- Description of the task -
Copy out the data line by line exactly, from its start to the line bearing "auxQpitch : Nat", inclusive.

Records excerpted from a collection:
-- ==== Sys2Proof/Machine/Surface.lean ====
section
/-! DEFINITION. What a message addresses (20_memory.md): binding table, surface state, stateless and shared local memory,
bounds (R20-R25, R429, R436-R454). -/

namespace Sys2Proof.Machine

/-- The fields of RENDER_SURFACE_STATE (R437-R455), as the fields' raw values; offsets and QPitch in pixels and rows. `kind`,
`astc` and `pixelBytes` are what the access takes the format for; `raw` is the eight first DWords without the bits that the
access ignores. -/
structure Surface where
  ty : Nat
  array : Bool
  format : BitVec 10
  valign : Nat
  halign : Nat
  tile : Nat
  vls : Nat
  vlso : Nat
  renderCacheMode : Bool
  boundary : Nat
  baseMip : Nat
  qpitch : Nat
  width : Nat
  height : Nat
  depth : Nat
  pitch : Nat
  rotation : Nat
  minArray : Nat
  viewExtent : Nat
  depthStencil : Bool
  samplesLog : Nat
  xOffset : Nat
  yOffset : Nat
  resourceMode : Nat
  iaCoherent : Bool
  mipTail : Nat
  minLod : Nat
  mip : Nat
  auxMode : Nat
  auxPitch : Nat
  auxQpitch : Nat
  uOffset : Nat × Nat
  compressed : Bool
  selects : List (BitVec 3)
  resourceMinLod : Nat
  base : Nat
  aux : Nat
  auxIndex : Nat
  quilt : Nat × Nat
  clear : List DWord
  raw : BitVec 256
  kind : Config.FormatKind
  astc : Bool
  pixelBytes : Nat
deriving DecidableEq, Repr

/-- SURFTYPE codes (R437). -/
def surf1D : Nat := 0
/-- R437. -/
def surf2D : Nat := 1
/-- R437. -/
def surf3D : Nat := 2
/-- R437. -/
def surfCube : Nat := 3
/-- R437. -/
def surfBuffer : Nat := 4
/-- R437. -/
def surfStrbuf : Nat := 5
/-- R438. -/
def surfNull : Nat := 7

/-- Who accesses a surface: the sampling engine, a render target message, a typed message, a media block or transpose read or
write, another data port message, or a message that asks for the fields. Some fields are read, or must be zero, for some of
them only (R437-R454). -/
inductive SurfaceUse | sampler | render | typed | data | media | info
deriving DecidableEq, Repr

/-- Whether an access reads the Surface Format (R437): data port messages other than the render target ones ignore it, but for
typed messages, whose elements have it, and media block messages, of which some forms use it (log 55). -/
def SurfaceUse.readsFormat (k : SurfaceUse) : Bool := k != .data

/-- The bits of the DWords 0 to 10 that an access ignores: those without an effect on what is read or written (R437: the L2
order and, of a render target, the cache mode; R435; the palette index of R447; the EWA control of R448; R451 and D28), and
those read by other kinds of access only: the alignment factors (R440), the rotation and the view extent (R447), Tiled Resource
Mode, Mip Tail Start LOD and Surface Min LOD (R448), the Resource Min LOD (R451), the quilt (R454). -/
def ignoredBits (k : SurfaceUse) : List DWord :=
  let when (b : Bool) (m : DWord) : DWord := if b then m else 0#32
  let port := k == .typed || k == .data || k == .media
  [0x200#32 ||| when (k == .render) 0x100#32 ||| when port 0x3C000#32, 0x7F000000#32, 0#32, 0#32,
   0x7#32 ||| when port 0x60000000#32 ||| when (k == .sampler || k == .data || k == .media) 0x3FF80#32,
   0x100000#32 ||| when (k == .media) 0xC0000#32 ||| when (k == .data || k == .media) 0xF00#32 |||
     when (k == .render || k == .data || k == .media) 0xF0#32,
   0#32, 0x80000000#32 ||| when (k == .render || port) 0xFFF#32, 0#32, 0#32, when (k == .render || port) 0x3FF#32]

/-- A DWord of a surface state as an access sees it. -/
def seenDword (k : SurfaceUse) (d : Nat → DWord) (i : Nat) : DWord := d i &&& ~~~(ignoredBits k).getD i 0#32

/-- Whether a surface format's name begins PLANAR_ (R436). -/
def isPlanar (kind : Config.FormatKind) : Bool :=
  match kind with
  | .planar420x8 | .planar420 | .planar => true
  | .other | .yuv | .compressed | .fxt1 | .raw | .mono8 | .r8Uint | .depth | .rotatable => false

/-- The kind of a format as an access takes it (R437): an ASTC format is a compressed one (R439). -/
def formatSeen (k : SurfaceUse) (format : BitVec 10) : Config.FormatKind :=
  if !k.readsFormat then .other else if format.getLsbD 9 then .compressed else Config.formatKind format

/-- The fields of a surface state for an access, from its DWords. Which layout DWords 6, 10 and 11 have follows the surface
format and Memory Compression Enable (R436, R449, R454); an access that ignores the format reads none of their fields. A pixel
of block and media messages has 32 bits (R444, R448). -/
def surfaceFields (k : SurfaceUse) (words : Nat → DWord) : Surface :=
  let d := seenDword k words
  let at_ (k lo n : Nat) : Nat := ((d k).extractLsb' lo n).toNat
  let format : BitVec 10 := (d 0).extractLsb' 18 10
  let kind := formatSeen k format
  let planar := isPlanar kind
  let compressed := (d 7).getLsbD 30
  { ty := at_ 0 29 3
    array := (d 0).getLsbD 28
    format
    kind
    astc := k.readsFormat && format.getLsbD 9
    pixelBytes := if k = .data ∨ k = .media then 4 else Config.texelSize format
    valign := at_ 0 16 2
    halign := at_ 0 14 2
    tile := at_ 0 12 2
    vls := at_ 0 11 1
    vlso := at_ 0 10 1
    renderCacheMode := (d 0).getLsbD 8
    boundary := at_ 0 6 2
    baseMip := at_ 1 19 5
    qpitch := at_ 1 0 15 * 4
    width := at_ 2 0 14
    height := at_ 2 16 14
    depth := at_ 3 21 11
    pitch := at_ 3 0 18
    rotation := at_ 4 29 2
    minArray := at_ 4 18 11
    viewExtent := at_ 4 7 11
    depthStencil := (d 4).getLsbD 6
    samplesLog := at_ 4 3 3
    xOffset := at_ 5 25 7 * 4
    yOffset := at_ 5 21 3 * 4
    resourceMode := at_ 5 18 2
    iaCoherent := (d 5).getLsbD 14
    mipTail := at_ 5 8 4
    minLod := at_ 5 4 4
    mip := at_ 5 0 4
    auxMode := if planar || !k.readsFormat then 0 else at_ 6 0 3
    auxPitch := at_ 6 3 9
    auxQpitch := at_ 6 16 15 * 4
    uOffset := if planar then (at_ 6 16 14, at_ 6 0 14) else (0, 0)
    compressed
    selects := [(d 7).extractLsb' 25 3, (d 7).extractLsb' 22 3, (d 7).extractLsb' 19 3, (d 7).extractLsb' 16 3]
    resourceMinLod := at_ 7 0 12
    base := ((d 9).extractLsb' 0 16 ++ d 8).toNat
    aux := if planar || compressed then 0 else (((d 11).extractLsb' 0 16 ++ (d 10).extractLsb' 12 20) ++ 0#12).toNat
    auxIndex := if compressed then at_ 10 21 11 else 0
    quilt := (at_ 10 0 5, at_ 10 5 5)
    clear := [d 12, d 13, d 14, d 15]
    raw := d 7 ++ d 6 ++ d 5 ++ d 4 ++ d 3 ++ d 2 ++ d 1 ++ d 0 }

- Task response -
-- ==== Sys2Proof/Machine/Surface.lean ====
section
/-! DEFINITION. What a message addresses (20_memory.md): binding table, surface state, stateless and shared local memory,
bounds (R20-R25, R429, R436-R454). -/

namespace Sys2Proof.Machine

/-- The fields of RENDER_SURFACE_STATE (R437-R455), as the fields' raw values; offsets and QPitch in pixels and rows. `kind`,
`astc` and `pixelBytes` are what the access takes the format for; `raw` is the eight first DWords without the bits that the
access ignores. -/
structure Surface where
  ty : Nat
  array : Bool
  format : BitVec 10
  valign : Nat
  halign : Nat
  tile : Nat
  vls : Nat
  vlso : Nat
  renderCacheMode : Bool
  boundary : Nat
  baseMip : Nat
  qpitch : Nat
  width : Nat
  height : Nat
  depth : Nat
  pitch : Nat
  rotation : Nat
  minArray : Nat
  viewExtent : Nat
  depthStencil : Bool
  samplesLog : Nat
  xOffset : Nat
  yOffset : Nat
  resourceMode : Nat
  iaCoherent : Bool
  mipTail : Nat
  minLod : Nat
  mip : Nat
  auxMode : Nat
  auxPitch : Nat
  auxQpitch : Nat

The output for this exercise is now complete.